05.04.2019, Mazzano Romano

It is the time of creation, it is the time of being with, the time of the way of nature. So much has left by, so much has fallen down and it is the moment of the new birth. Every breath, senses the brown, the chestnut brown. The earth roots are growing into the deep, these strong trees standing up in the middle of the storm, the smell of the soil, it is the colour of the dried blood. The element of the Earth, the wood and the metal. Gratefulness has shown how many moments there are to be thankful for; how deep into details it will go. I now need to forgive myself and I am. It was so hard to ask forgiveness, how much guilt there was built in. There will be no connection with the nature, if the quilt is not lived through, fully acknowledged, and enlightened with the forgiveness. I do not sing anymore to the Forgiveness, I now listen myself singing to it. And there is thankfulness towards me. I can see myself, I am here and now, in flesh and bones. The chestnut-brown season has begun. The walls of the temples are fallen, the towers of the churches collapsed, all the marble-floors are covered by the smithereens of the delusions. The spirit of the mysticism flies through the smoke-coloured landscapes of the nature, but the man-made is emptied. The dance of the natural forces are here. This is the gift of the nature, the alchemy of the biology, the science of the chemistry.

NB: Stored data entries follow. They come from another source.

/-! ### Decoder -/

/-- DECODE_BIT (R201), one iteration of the walk in TREE, CODES or DECODING; in DEC_DONE it is ignored (R205), and outside
these phases it raises SEQUENCE (R200). -/
def Obligations.DecodeBitWalksOneStep : Prop :=
  ∀ (s : State) (t : Bool),
    let nxt := if t then (s.node s.cur).one else (s.node s.cur).zero
    let cmd := 0x09000000#32 ||| (if t then 1#32 else 0#32)
    (s.phase.mayDescend = true → nxt = 0x3FF#10 →
      exec (.decodeBit t) s = .next (s.raise .corruptedStream 2#16 cmd)) ∧
    (s.phase.mayDescend = true → nxt ≠ 0x3FF#10 → (s.node nxt).kind = .internal →
      exec (.decodeBit t) s = .next { s with bitCount := s.bitCount + 1#64, cur := nxt, phase := .decoding }) ∧
    (s.phase.mayDescend = true → nxt ≠ 0x3FF#10 → (s.node nxt).kind = .leaf → (s.node nxt).sym = 256#9 →
      exec (.decodeBit t) s = .next { s with bitCount := s.bitCount + 1#64, cur := nxt, phase := .decDone }) ∧
    (∀ b : Byte, s.phase.mayDescend = true → nxt ≠ 0x3FF#10 → (s.node nxt).kind = .leaf →
      (s.node nxt).sym.toNat = b.toNat →
      exec (.decodeBit t) s = .next
        { s with
          bitCount := s.bitCount + 1#64
          byteOut := s.byteOut ++ [b]
          symCount := s.symCount + 1#32
          cur := s.root
          phase := .decoding }) ∧
    (s.phase = .decDone → exec (.decodeBit t) s = .next s) ∧
    (s.phase = .fill ∨ s.phase = .table ∨ s.phase = .encoding ∨ s.phase = .encDone →
      exec (.decodeBit t) s = .next (s.raise .sequence (s.phase.code.setWidth 16) cmd))

/-- DECODE_END (R202): nothing in DEC_DONE, CORRUPTED_STREAM detail 1 in TREE, CODES and DECODING wherever CUR stands, and
SEQUENCE in the other phases. -/
def Obligations.DecodeEndDetectsExhaustion : Prop :=
  ∀ s : State,
    (s.phase = .decDone → exec .decodeEnd s = .next s) ∧
    (s.phase.mayDescend = true → exec .decodeEnd s = .next (s.raise .corruptedStream 1#16 0x0A000000#32)) ∧
    (s.phase = .fill ∨ s.phase = .table ∨ s.phase = .encoding ∨ s.phase = .encDone →
      exec .decodeEnd s = .next (s.raise .sequence (s.phase.code.setWidth 16) 0x0A000000#32))

/-- The heart of the round trip (R204's argument): from ROOT, the bits of a real symbol's code word emit that byte and lead
back to ROOT. -/
def Obligations.CodeWordDecodesToItsByte : Prop :=
  ∀ (s : State) (b : Byte), s.Inv → s.phase.mayDescend = true → s.TreeCodes → s.cur = s.root →
    s.codeLenAt b.toNat ≠ 0#9 →
    execAll (decodeCommands (s.codeWord b.toNat)) s = .next
      { s with
        bitCount := s.bitCount + (s.codeLenAt b.toNat).setWidth 64
        byteOut := s.byteOut ++ [b]
        symCount := s.symCount + 1#32
        phase := .decoding }

/-- R204: the body a compress session sends for a byte sequence, delivered bit by bit to a session that holds the same table,
decodes to exactly that sequence and ends in DEC_DONE, where DECODE_END changes nothing. -/
def Obligations.EncodedBodyDecodesBack : Prop :=
  ∀ (s u : State) (str : List Byte), s.Inv → s.phase = .codes → s.materialize = true →
    (∀ b ∈ str, s.freqAt b.toNat ≠ 0#32) →
    u.Inv → u.phase = .tree ∨ u.phase = .codes → u.cur = u.root → u.freq = s.freq →
    ∃ t body v, execAll (encodeCommands str) s = .next t ∧ t.phase = .encDone ∧ t.bitOut = s.bitOut ++ body ∧
      execAll (decodeCommands body) u = .next v ∧ v.phase = .decDone ∧
      v.byteOut = u.byteOut ++ str ∧
      v.bitCount = u.bitCount + BitVec.ofNat 64 body.length ∧
      v.symCount = u.symCount + BitVec.ofNat 32 str.length ∧
      exec .decodeEnd v = .next v

/-- R206: take the body a compress session sends for a byte sequence, and deliver any proper prefix of it, followed by DECODE_END,
to a session that holds the same table, decoding from TREE or from CODES: it ends in ERROR with CORRUPTED_STREAM, detail 1. -/
def Obligations.TruncationIsDetected : Prop :=
  ∀ (s t u : State) (str : List Byte) (part rest : List Bool), s.Inv → s.phase = .codes → s.materialize = true →
    (∀ b ∈ str, s.freqAt b.toNat ≠ 0#32) →
    execAll (encodeCommands str) s = .next t → t.bitOut = s.bitOut ++ (part ++ rest) → rest ≠ [] →
    u.Inv → u.phase = .tree ∨ u.phase = .codes → u.cur = u.root → u.freq = s.freq →
    ∃ v, execAll (decodeCommands part ++ [.decodeEnd]) u = .next v ∧
      v.phase = .error ∧ v.err = .corruptedStream ∧ v.errDetail = 1#16 ∧ v.errCmd = 0x0A000000#32

/-! ### Control -/

/-- NOP (R220): nothing changes, in any phase. -/
def Obligations.NopChangesNothing : Prop := ∀ s : State, exec .nop s = .next s

/-- CLEAR (R221), in every phase: every register and window reads as after reset, but CTRL, ARG and PARAMS, which are unchanged
as the two traces and the host's side are. -/
def Obligations.ClearStartsANewSession : Prop :=
  ∀ s : State, ∃ t, exec .clear s = .next t ∧
    (∀ a : Addr, a ≠ 0x0004#16 → a ≠ 0x0010#16 → a ≠ 0x003C#16 → t.readWord a = State.reset.readWord a) ∧
    (∀ a : Addr, a = 0x0004#16 ∨ a = 0x0010#16 ∨ a = 0x003C#16 → t.readWord a = s.readWord a) ∧
    t.phase = .fill ∧ t.bitOut = s.bitOut ∧ t.byteOut = s.byteOut ∧
    t.pending = s.pending ∧ t.resetIn = s.resetIn ∧ t.response = s.response

/-! ### Errors -/

/-- Error entry as the host sees it (R246): STATUS.ERR, ERRDETAIL, ERRCMD and PHASE = ERROR; every other offset reads as
before. -/
def Obligations.ErrorEntryWritesFourFields : Prop :=
  ∀ (s : State) (e : ErrCode) (detail : BitVec 16) (cmd : Word),
    let t := s.raise e detail cmd
    (t.readWord 0x0008#16).extractLsb' 8 4 = e.code ∧
    (t.readWord 0x0008#16).extractLsb' 0 4 = 15#4 ∧
    t.readWord 0x0018#16 = detail.setWidth 32 ∧
    t.readWord 0x0014#16 = cmd ∧
    (∀ a : Addr, a ≠ 0x0008#16 → a ≠ 0x0018#16 → a ≠ 0x0014#16 → t.readWord a = s.readWord a) ∧
    t = { s with err := t.err, errDetail := t.errDetail, errCmd := t.errCmd, phase := t.phase }

/-- R247: errors are precise. A command word that leads into ERROR changes nothing but ERR, ERRDETAIL, ERRCMD and PHASE. -/
def Obligations.ErrorsArePrecise : Prop :=
  ∀ (w : Word) (s t : State), s.phase ≠ .error → command w s = .next t → t.phase = .error →
    t = { s with err := t.err, errDetail := t.errDetail, errCmd := t.errCmd, phase := .error } ∧ t.errCmd = w ∧
      t.err ≠ .none

/-- R249: in ERROR every word but CLEAR is ignored, legal or not; bus reads and CTRL and ARG writes work as ever. -/
def Obligations.ErrorIgnoresAllButClear : Prop :=
  ∀ s : State, s.phase = .error →
    (∀ w : Word, w ≠ 0x01000000#32 → command w s = .next s) ∧
    (∀ a : Addr, a.toNat % 4 = 0 → access (.read a 4) s = .next { s with response := .readData (s.readWord a) }) ∧
    (∀ v : Word, access (.write 0x0004#16 4 v) s =
      .next { s with materialize := v.getLsbD 0, response := .writeDone }) ∧
    (∀ v : Word, access (.write 0x0010#16 4 v) s = .next { s with arg := v, response := .writeDone })

/-- R248: only CLEAR and reset leave ERROR, and both lead to FILL. -/
def Obligations.OnlyClearAndResetLeaveError : Prop :=
  ∀ s t : State, s.phase = .error → step s = .next t → t.phase ≠ .error →
    t.phase = .fill ∧
    (s.resetIn.head? = some true ∨ ∃ rest, s.pending = .write 0x000C#16 4 0x01000000#32 :: rest)

/-- R244: the legality table. A command in a phase the table does not give it raises SEQUENCE with PHASE as detail; in a phase
the table gives it, it does not; in ERROR only CLEAR acts. -/
def Obligations.LegalityTable : Prop :=
  ∀ (i : Instr) (s : State),
    let phases : List Phase := match i.mnemonic with
      | .NOP => [.fill, .table, .tree, .codes, .encoding, .encDone, .decoding, .decDone]
      | .CLEAR => [.fill, .table, .tree, .codes, .encoding, .encDone, .decoding, .decDone]
      | .COUNT => [.fill]
      | .LOAD_FREQ => [.fill]
      | .SEAL => [.fill]
      | .BUILD_TREE => [.table]
      | .BUILD_CODES => [.tree]
      | .ENCODE => [.codes, .encoding]
      | .ENCODE_END => [.codes, .encoding]
      | .DECODE_BIT => [.tree, .codes, .decoding, .decDone]
      | .DECODE_END => [.tree, .codes, .decoding, .decDone]
    (s.phase ≠ .error → s.phase ∉ phases →
      exec i s = .next (s.raise .sequence (s.phase.code.setWidth 16) (encode i))) ∧
    (s.phase ∈ phases → ∀ t, exec i s = .next t → t.err = .sequence → s.err = .sequence) ∧
    (s.phase = .error → exec i s = if i.mnemonic = .CLEAR then .next s.cleared else .next s)

/-! ### Whole-machine rules -/

/-- R24, column "entered by": the phase changes to each of its values only by the command named there (or reset, for FILL; any
error, for ERROR). -/
def Obligations.PhasesAreEnteredByTheirCommands : Prop :=
  ∀ s t : State, step s = .next t → t.phase ≠ s.phase → s.resetIn.head? ≠ some true →
    ∃ w rest, s.pending = .write 0x000C#16 4 w :: rest ∧
      match t.phase with
      | .fill => decode w = .ok .clear
      | .table => decode w = .ok .sealTable
      | .tree => decode w = .ok .buildTree
      | .codes => decode w = .ok .buildCodes
      | .encoding => ∃ b, decode w = .ok (.encodeByte b)
      | .encDone => decode w = .ok .encodeEnd
      | .decoding => ∃ b, decode w = .ok (.decodeBit b)
      | .decDone => ∃ b, decode w = .ok (.decodeBit b)
      | .error => t.errCmd = w ∧ t.err ≠ .none

/-- Which command may write which register, table or trace (the "State written" lines of R121 to R123, R140, R160, R180, R182,
R200, R202, R220, R221): every other one is left as it was. -/
def Obligations.CommandsWriteOnlyTheirOwnState : Prop :=
  ∀ (i : Instr) (s t : State), exec i s = .next t →
    (i.mnemonic ∉ [Mnemonic.COUNT, .LOAD_FREQ, .SEAL, .CLEAR] →
      t.freq = s.freq ∧ t.total = s.total ∧ t.nsym = s.nsym) ∧
    (i.mnemonic ∉ [Mnemonic.BUILD_TREE, .CLEAR] → t.nodes = s.nodes ∧ t.root = s.root) ∧
    (i.mnemonic ∉ [Mnemonic.BUILD_TREE, .DECODE_BIT, .CLEAR] → t.cur = s.cur) ∧
    (i.mnemonic ∉ [Mnemonic.BUILD_CODES, .CLEAR] → t.codeLen = s.codeLen ∧ t.codeBits = s.codeBits) ∧
    (i.mnemonic ∉ [Mnemonic.ENCODE, .ENCODE_END] → t.bitOut = s.bitOut) ∧
    (i.mnemonic ∉ [Mnemonic.DECODE_BIT] → t.byteOut = s.byteOut) ∧
    (i.mnemonic ∉ [Mnemonic.ENCODE, .ENCODE_END, .DECODE_BIT, .CLEAR] → t.bitCount = s.bitCount) ∧
    (i.mnemonic ∉ [Mnemonic.ENCODE, .DECODE_BIT, .CLEAR] → t.symCount = s.symCount) ∧
    t.arg = s.arg ∧ t.materialize = s.materialize ∧ t.countWidth = s.countWidth ∧
    t.pending = s.pending ∧ t.resetIn = s.resetIn ∧ t.response = s.response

How wise the nature is, how much it cares. All the cellular level is full of forceful power and the brown, thick smoke arisen from the deep abysses of the Earth. I will forgive the mistakes of the mind-set, the non-trustful and the ongoing preconceived thought-patterns that will not serve the present and keep away of seeing the gifts that are in the way. I will forgive and I will cut them out; every single time. The purifying smoke. This is the flavour of the dark brown Spring.